-- ==== Sys2Proof/Machine/Angle.lean ====
section
/-!
DEFINITION. Exact helpers of geometry: integer square root, and the angle of a vector in 1/65,536 turn, rounded half
away from zero (spec/08_touch_pipeline_and_reports.md R216, R219; used by spec/11 R308 as well).
-/

namespace Sys2Proof.Machine

/-- The largest r with r² at most n, for n below 2^128. -/
def isqrt (n : Nat) : Nat :=
  (List.range 64).foldl (fun r i => let t := r + 2 ^ (63 - i); if t * t ≤ n then t else r) 0

/-- √n rounded half away from zero. -/
def roundSqrt (n : Nat) : Nat := (isqrt (4 * n) + 1) / 2

/-- Fixed point: one is 2^120. -/
def fpOne : Int := 2 ^ 120

/-- atan(1 / n) in fixed point, by its series, for n at least 2. -/
def atanInv (n : Nat) : Int :=
  (List.range 64).foldl (fun a k =>
    let term := fpOne / (((2 * k + 1) * n ^ (2 * k + 1) : Nat) : Int)
    if k % 2 = 0 then a + term else a - term) 0

/-- π in fixed point (Machin's formula). -/
def fpPi : Int := 4 * (4 * atanInv 5 - atanInv 239)

/-- Angle of (x, y), both at least 0 and not both 0, by successive rotations by atan(2^-i), in fixed point. -/
def atanQuarter (x y : Nat) : Int :=
  let start : Int × Int × Int := ((x : Int) * fpOne, (y : Int) * fpOne, 0)
  ((List.range 100).foldl (fun (p : Int × Int × Int) i =>
    let (a, b, t) := p
    let step := if i = 0 then fpPi / 4 else atanInv (2 ^ i)
    if b = 0 then p
    else if 0 < b then (a + b / 2 ^ i, b - a / 2 ^ i, t + step)
    else (a - b / 2 ^ i, b + a / 2 ^ i, t - step)) start).2.2

/-- Angle of (dx, dy), not both 0, measured from +x toward +y, in 1/65,536 turn. -/
def angle16 (dx dy : Int) : Nat :=
  let t : Int := if dy = 0 then 0 else if dx = 0 then fpPi / 2 else atanQuarter dx.natAbs dy.natAbs
  let q := roundDiv (t * 32768) fpPi.toNat
  let q := if dx < 0 then 32768 - q else q
  ((if dy < 0 then -q else q) % 65536).toNat

/-- The values of the angle of (x, y) within 1 unit of the exact one (11 R308): three where the exact angle is a whole
number of units, on the axes and the diagonals, else the two around it. -/
def angleNear (x y : Int) : List Nat :=
  let t : Int := if y = 0 then 0 else if x = 0 then fpPi / 2 else atanQuarter x.natAbs y.natAbs
  let t := if x < 0 then fpPi - t else t
  let t := if y < 0 then -t else t
  if x = 0 || y = 0 || x.natAbs = y.natAbs then
    [-1, 0, 1].map fun k : Int => ((roundDiv (t * 32768) fpPi.toNat + k) % 65536).toNat
  else [0, 1].map fun k : Int => ((t * 32768 / fpPi + k) % 65536).toNat

end Sys2Proof.Machine
end

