/-- Bank selection: the bank that boots, or the results of both banks for NO_IMAGE (R72, R79, R80). -/
def State.selectBank (s : State) : State × Option Nat × Nat :=
  let o := s.bankOrder
  let r := s.tryBanks o.1 o.2
  match r.2.1 with
  | some b =>
    let s := r.1.set R.DEVICE_BOOT_BANK b
    (if o.2.head? = some b then s else (s.set R.DEVICE_BOOT_FALLBACK 1).eventFault Kind.bankFallback 0 b, some b, 0)
  | none =>
    let res (s : State) (b : Nat) : State × Nat :=
      if b ∈ r.2.2.map Prod.fst then (s, aget 0 b r.2.2)
      else if s.imageFormatOk b then let (v, s) := s.takeFree; (s, v % 16)
      else (s, 5)
    let a := res r.1 0
    let b := res a.1 1
    (b.1, none, a.2 % 16 + 16 * (b.2 % 16))

/-! ### Loading (03 R65 steps 7 and 8, R67; 07 R194; 09 R250) -/

/-- The instruction RAMs are loaded from the booted image. -/
def State.loadIram (s : State) (b : Nat) : State :=
  let code := Memory.readList s.nvs.cells (bankBase b + s.img32 b 0x18) (min (s.img32 b 0x1C) 65536)
  { s with iram := Memory.writeList [] 0 code }

/-- The field that a key of a configuration record names. -/
def findField (k : Nat) : Option Fld := configFields.find? fun f => f.key = k

/-- Sets the configuration fields that a list names, where the value is legal. -/
def State.applyValues (s : State) (l : List (Nat × Nat)) : State :=
  l.foldl (fun s p => match findField p.1 with
    | some f => if f.legal p.2 then s.set f p.2 else s
    | none => s) s

/-- The bytes of the image's configuration defaults. -/
def State.defSection (s : State) (b : Nat) : List Byte :=
  Memory.readList s.nvs.cells (bankBase b + s.img32 b 0x20) (min (s.img32 b 0x24) 0x20000)

/-- The configuration record that boot applies: the newest valid one with the image's CFGFMT (R67). -/
def State.bootRecord (s : State) : Option CfgRec :=
  match s.configRecord with
  | some r => if r.fmt = s.cfgFmt then some r else none
  | none => none

/-- The configuration is applied: the image's defaults, then the record (R65 step 7, R67; log 3). -/
def State.applyConfig (s : State) (b : Nat) : State :=
  let s := s.applyValues (Config.imageDefaults (s.defSection b))
  match s.configRecord with
  | none => s.set R.DEVICE_BOOT_CFGDEF 1
  | some r =>
    if r.fmt = s.cfgFmt then (s.clear configFields).applyValues r.vals
    else (s.set R.DEVICE_BOOT_CFGDEF 1).eventFault Kind.cfgMismatch 0 r.fmt

/-- The factory calibration is loaded and checked (R67). Whether an uncorrectable line among its own fails it R67 does not say: the
model raises NVS_ECC and judges the bytes as they read (DESIGN CHOICE, log 100). -/
def State.loadFactory (s : State) : State :=
  let s := s.readRegion 12288 14332
  let s := match Config.factoryBad s.factoryRegion with
    | none => s
    | some (i, n) => (s.set R.DEVICE_BOOT_FCALDEF 1).onset Kind.fcalBad 0 0 (256 * (i % 256) + n % 256)
  { s with coefs := ⟨allCoefs.map fun k => (k, s.factory k), []⟩ }

/-- The output coefficients that the configuration record saved; one outside its window keeps the factory value (07 R194). -/
def State.loadSaved (s : State) : State :=
  match s.bootRecord with
  | none => s
  | some r =>
    (r.vals.filter fun p => coefKey ≤ p.1).foldl (fun s p =>
      let k := p.1 - coefKey
      if coefOk k p.2 then { s with coefs := { s.coefs with used := aput k p.2 s.coefs.used } }
      else s.eventFault Kind.calCfgBad 0 (k % 256)) s

/-- The device reads the configuration region and finds the newest valid record of each type, a replaced one where the newer is
damaged (R74, R83). -/
def State.judgeSlots (s : State) : State :=
  let s := s.readRegion 8192 12288
  let cfg := s.newestSealed true
  let ref := s.newestSealed false
  let s := { s with nvs := { s.nvs with
    slots := List.replicate 16 .free, ref := none, records := s.nvs.records.filter s.sealedSound } }
  let s := match cfg with
    | some (.config k r) => s.setSlot k (.config r)
    | _ => s
  match ref with
  | some (.reference l r) =>
    let s := (l.zip (List.range l.length)).foldl (fun s p => s.setSlot p.1 (.reference r.seq p.2 l.length)) s
    { s with nvs := { s.nvs with ref := some r } }
  | _ => s

/-- The registers that describe the configuration region (03 R83, R84). -/
def State.regionRegs (s : State) : State :=
  let at_ (p : Slot → Bool) : Nat := (s.nvs.slots.findIdx? p).getD 0
  let s := s.set R.NVS_CFG_CFGSLOT (at_ fun v => v.isConfig)
  let first (v : Slot) : Bool := match v with
    | .reference _ i _ => i = 0
    | _ => false
  let len := (s.nvs.slots.filter Slot.isReference).length
  let s := (s.set R.NVS_CFG_REFFIRST (at_ first)).set R.NVS_CFG_REFLEN len
  s.set R.NVS_CFGSEQ ((s.nvs.slots.map Slot.seq).foldl max 0)

/-- The reference record is loaded (R67). -/
def State.loadReference (s : State) : State :=
  match s.nvs.ref with
  | some _ => s
  | none => (s.set R.DEVICE_BOOT_NOREF 1).onset Kind.noReference 0 0 0

/-- One entry of the extension table; none where it breaks R250. -/
def extEntry (iramLen : Nat) (l : List Byte) : Option ExtEntry :=
  let b (i : Nat) : Nat := (l.getD i 0).toNat
  let e : ExtEntry := ⟨b 0, b 1 % 2 = 1, b 2 + 256 * b 3, b 4 + 256 * b 5, b 6 + 256 * b 7, [b 8, b 9, b 10, b 11]⟩
  if b 0 ≤ 4 && b 1 < 2 && e.entry < iramLen && e.budget ≠ 0 && e.win.all (· ≤ 127)
      && b 12 = 0 && b 13 = 0 && b 14 = 0 && b 15 = 0 then some e else none

/-- The extension table of an image's EXT section; none where it is ignored as a whole (R250). -/
def extTable (iramLen : Nat) (l : List Byte) : Option (List ExtEntry) :=
  let n := (l.getD 3 0).toNat
  if l.take 3 = [0x45, 0x58, 0x01] && n ≤ 16 && (l.drop 4).take 4 = [0, 0, 0, 0] && l.length = 8 + 16 * n then
    (List.range n).mapM fun i => extEntry iramLen ((l.drop (8 + 16 * i)).take 16)
  else none

/-- Loads the extension table; an image without one has none (R250). -/
def State.loadExt (s : State) (b : Nat) : State :=
  let len := s.img32 b 0x2C
  if len = 0 then s
  else
    match extTable (s.img32 b 0x1C) (Memory.readList s.nvs.cells (bankBase b + s.img32 b 0x28) (min len 0x20000)) with
    | some l => { s with disp := { s.disp with ext := l, extOk := true } }
    | none => s.eventFault Kind.extTableBad 0 0

/-- The panel of a single device: MAP0 (14 R358). -/
def State.singlePanel (s : State) : State :=
  { s with panel := ⟨[(s.get (R.LINK_MAP_NTX 0), s.get (R.LINK_MAP_NRX 0))], 0, 1, [], [], []⟩ }

/-- The device is wired as a cascade: a member by its strap, or a ROOT whose configuration names two devices or more
(14 R358, R362). -/
def State.cascadeWired (s : State) : Bool := !s.flag R.DEVICE_STRAPS_ROOT || 2 ≤ s.get R.LINK_CFG_NDEV

/-- The engines run the vendor loop. -/
def State.startEngines (s : State) : State :=
  { s with engines := s.engines.map fun g => { g with state := .run, prior := .run } }

/-- Scanning and the acquisition start; while the configuration holds scanning, the acquisition waits for it (R65 step 9;
06 R149; 07 R176). -/
def State.acquire (s : State) : State :=
  let s := (s.set R.DEVICE_BOOT_STAGE 6).startAcq
  if s.held then s else s.startScan

/-- Steps 7 and 8 of the boot with bank `b`, and what follows them: the acquisition, or discovery in a cascade (R65, R66). -/
def State.bootBank (s : State) (b : Nat) : State :=
  let s := (((s.loadIram b).loadExt b).applyConfig b).apronAgain
  let s := (s.loadFactory.loadSaved.loadReference).plStart
  let s := s.singlePanel.startEngines
  if s.cascadeWired then
    ({ s with link := { s.link with discTb := s.pow.tb } }).set R.DEVICE_BOOT_STAGE 5
  else s.acquire

/-- The loader state (R72). -/
def State.loader (s : State) (results : Nat) : State :=
  let s := ((s.set R.DEVICE_BOOT_STAGE 8).set R.DEVICE_BOOT_BANK 2).onset Kind.noImage 0 0 results
  s.tellStraps

/-- The straps are sampled and the host port becomes ready: boot steps 3 and 4 (R65; 02 R50). The fault safe state holds
neither back: it stops drive, outputs and tasks (01 R34). -/
def State.hostReady (s : State) : State :=
  let s := s.sampleStraps
  ({ s with sup := { s.sup with portReady := true } }).set R.CLOCK_TBSTAT_SRC 0

/-- The boot sequence from the release of reset up to its first frame, discovery, or the loader state. -/
def State.boot (s : State) : State :=
  let s := s.hostReady
  let s := (s.setFlag R.NVS_STAT_KEYREQ s.keyReq).judgeSlots.regionRegs
  let s := (s.readBanks.updateSeq 0).updateSeq 1
  let r := s.selectBank
  match r.2.1 with
  | some b => r.1.bootBank b
  | none => r.1.plStart.loader r.2.2

/-! ### Commands -/

/-- POWER_ON (02 R46, 03 R63): the device leaves OFF. -/
def execPowerOn (vio : Bool) (pins : StrapPins) (s : State) : Host.Outcome State Fault Refusal :=
  onlyIf (!s.sup.on) s (s.powerOn vio pins)

/-- BOOT_SEQUENCE (03 R65): once per reset, with the rails and VIO good and the oscillator running. In the fault safe state
only the straps are sampled and the port becomes ready: no bank is selected and no task runs (01 R34; log 104). -/
def execBootSequence (s : State) : Host.Outcome State Fault Refusal :=
  onlyIf (s.up && s.sup.vioGood && s.get R.DEVICE_BOOT_STAGE = 0 && !s.sup.portReady && !s.sup.lockout) s
    (if s.flt.safe then s.hostReady else s.boot)

/-- CRYSTAL_RESTART (02 R52): without amplitude PD1 to PD5 are held in reset; with it they are released. -/
def execCrystalRestart (amplitude : Bool) (s : State) : Host.Outcome State Fault Refusal :=
  onlyIf (s.sup.on && s.get R.DEVICE_BOOT_STAGE = 0 && !s.sup.portReady) s
    { s with sup := { s.sup with oscHeld := !amplitude } }

/-- A lockout is detected (02 R53 steps 1 and 2): drive stops, the outputs are parked, and no new line program starts. In a
cascade the device says LEAVING (14 R377). -/
def State.lockOut (s : State) : State :=
  let s := { s with sup := { s.sup with lockout := true } }
  let s := if s.inCascade && s.pd1 then s.send (.leaving s.panel.pos) else s
  s.stopDrive.parkOutputs

/-- LOCKOUT_SHUTDOWN (02 R53, R54). In step 4 FAULT is asserted, and the host port and the two-wire port are released. A line program under way completes where the supply holds up, and is spoilt where not;
then the device is in OFF, whether VIN has returned meanwhile or not. -/
def execLockoutShutdown (step : LockoutStep) (s : State) : Host.Outcome State Fault Refusal :=
  match step with
  | .detected => onlyIf (s.sup.on && !s.sup.lockout) s s.lockOut
  | .released => onlyIf (s.sup.on && s.sup.lockout) s { s with sup := { s.sup with portReady := false } }
  | .off held => onlyIf s.sup.on s (if held then s.endLine 0 else s).powerOff

/-- RESETN_RESET (02 R40): ignored below 500 ns, certain from 2,000 ns on, and ignored while VIO is not good. -/
def execResetnReset (ns : Nat) (pins : StrapPins) (s : State) : Host.Outcome State Fault Refusal :=
  onlyIf (s.sup.on && s.sup.vioGood && (2000 ≤ ns || (500 ≤ ns && Config.resetnPasses ns))) s
    (s.deviceReset R.DEVICE_RSTCAUSE_PIN pins)

/-- LINK_RESET (03 R63): a reset from ROOT, at a cascade member. -/
def execLinkReset (s : State) : Host.Outcome State Fault Refusal :=
  onlyIf (s.up && s.flag R.DEVICE_STRAPS_SAMPLED && !s.flag R.DEVICE_STRAPS_ROOT) s
    (s.deviceReset R.DEVICE_RSTCAUSE_LINK s.sup.pins)

/-- VIO_LOSS (02 R51). -/
def execVioLoss (s : State) : Host.Outcome State Fault Refusal :=
  let t := ({ s with sup := { s.sup with vioGood := false } }).set R.TWOWIRE_STAT_JOINED 0
  done s (if s.up && s.flag R.DEVICE_STRAPS_SAMPLED && s.sup.vioGood then t.onset Kind.vioLoss 0 0 0 else t)

/-- VIO_RETURN (02 R51): the straps are not sampled again; before the boot they are sampled as they stand now. -/
def execVioReturn (pins : StrapPins) (s : State) : Host.Outcome State Fault Refusal :=
  done s ((({ s with sup := { s.sup with vioGood := true, pins := pins } }).set R.TWOWIRE_STAT_JOINED 0).ceases Kind.vioLoss 0)

/-- CLK_LOSS (02 R52), in RUN. -/
def execClkLoss (s : State) : Host.Outcome State Fault Refusal :=
  onlyIf s.inRun s (({ s with sup := { s.sup with refclk := false } }).onset Kind.clkLoss 0 0 0)

/-- THERMAL (02 R61): the die sensors and the collector are in PD0 (01 R19), which runs while the oscillator is held. -/
def execThermal (sensor : Fin 4) (s : State) : Host.Outcome State Fault Refusal :=
  onlyIf s.sup.on s (s.onset Kind.thermal sensor 0 sensor)

/-- Records the least accurate TB source used since the last acknowledgement (16 R420). -/
def State.tbSource (s : State) (src : Nat) : State :=
  let s := s.set R.CLOCK_TBSTAT_SRC src
  if s.get R.CLOCK_TBSTAT_ACC < src then s.set R.CLOCK_TBSTAT_ACC src else s

/-- The source of LFCLK: 1 the crystal, 2 the internal oscillator (02 R51, R57; CLOCK.LFCTL). -/
def State.lfSource (s : State) : Nat := if s.sup.lfx && !s.flag R.CLOCK_LFCTL then 1 else 2

/-- TB counts from LFCLK: in WATCH and HALT, and while the 24 MHz oscillator is held (16 R420, 02 R52). -/
def State.onLfclk (s : State) : Bool := s.sup.on && (s.sup.oscHeld || (s.pow.state ≠ .run && !s.flt.safe))

/-- LF_CRYSTAL_FAIL (16 R420): LFCLK comes from the internal oscillator. -/
def execLfCrystalFail (s : State) : Host.Outcome State Fault Refusal :=
  let t := ({ s with sup := { s.sup with lfx := false } }).set R.CLOCK_TBSTAT_LFXOK 0
  onlyIf s.sup.on s (if s.onLfclk then t.tbSource t.lfSource else t)

/-- LF_CRYSTAL_STABLE (02 R51, R57): never where LFXI is tied to GND. AON switches over also while the 24 MHz oscillator is held. -/
def execLfCrystalStable (s : State) : Host.Outcome State Fault Refusal :=
  let t := ({ s with sup := { s.sup with lfx := true } }).set R.CLOCK_TBSTAT_LFXOK 1
  onlyIf (s.sup.on && !s.sup.pins.lfGnd) s (if s.onLfclk then t.tbSource t.lfSource else t)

◆ ◆ ◆ ◆ ◆

Your reply is to repeat, unchanged, the lines above running from the one with "R67; log 3). -/" up to and including the one with "else s.eventFault Kind.calCfgBad".

/-- The configuration is applied: the image's defaults, then the record (R65 step 7, R67; log 3). -/
def State.applyConfig (s : State) (b : Nat) : State :=
  let s := s.applyValues (Config.imageDefaults (s.defSection b))
  match s.configRecord with
  | none => s.set R.DEVICE_BOOT_CFGDEF 1
  | some r =>
    if r.fmt = s.cfgFmt then (s.clear configFields).applyValues r.vals
    else (s.set R.DEVICE_BOOT_CFGDEF 1).eventFault Kind.cfgMismatch 0 r.fmt

/-- The factory calibration is loaded and checked (R67). Whether an uncorrectable line among its own fails it R67 does not say: the
model raises NVS_ECC and judges the bytes as they read (DESIGN CHOICE, log 100). -/
def State.loadFactory (s : State) : State :=
  let s := s.readRegion 12288 14332
  let s := match Config.factoryBad s.factoryRegion with
    | none => s
    | some (i, n) => (s.set R.DEVICE_BOOT_FCALDEF 1).onset Kind.fcalBad 0 0 (256 * (i % 256) + n % 256)
  { s with coefs := ⟨allCoefs.map fun k => (k, s.factory k), []⟩ }

/-- The output coefficients that the configuration record saved; one outside its window keeps the factory value (07 R194). -/
def State.loadSaved (s : State) : State :=
  match s.bootRecord with
  | none => s
  | some r =>
    (r.vals.filter fun p => coefKey ≤ p.1).foldl (fun s p =>
      let k := p.1 - coefKey
      if coefOk k p.2 then { s with coefs := { s.coefs with used := aput k p.2 s.coefs.used } }
      else s.eventFault Kind.calCfgBad 0 (k % 256)) s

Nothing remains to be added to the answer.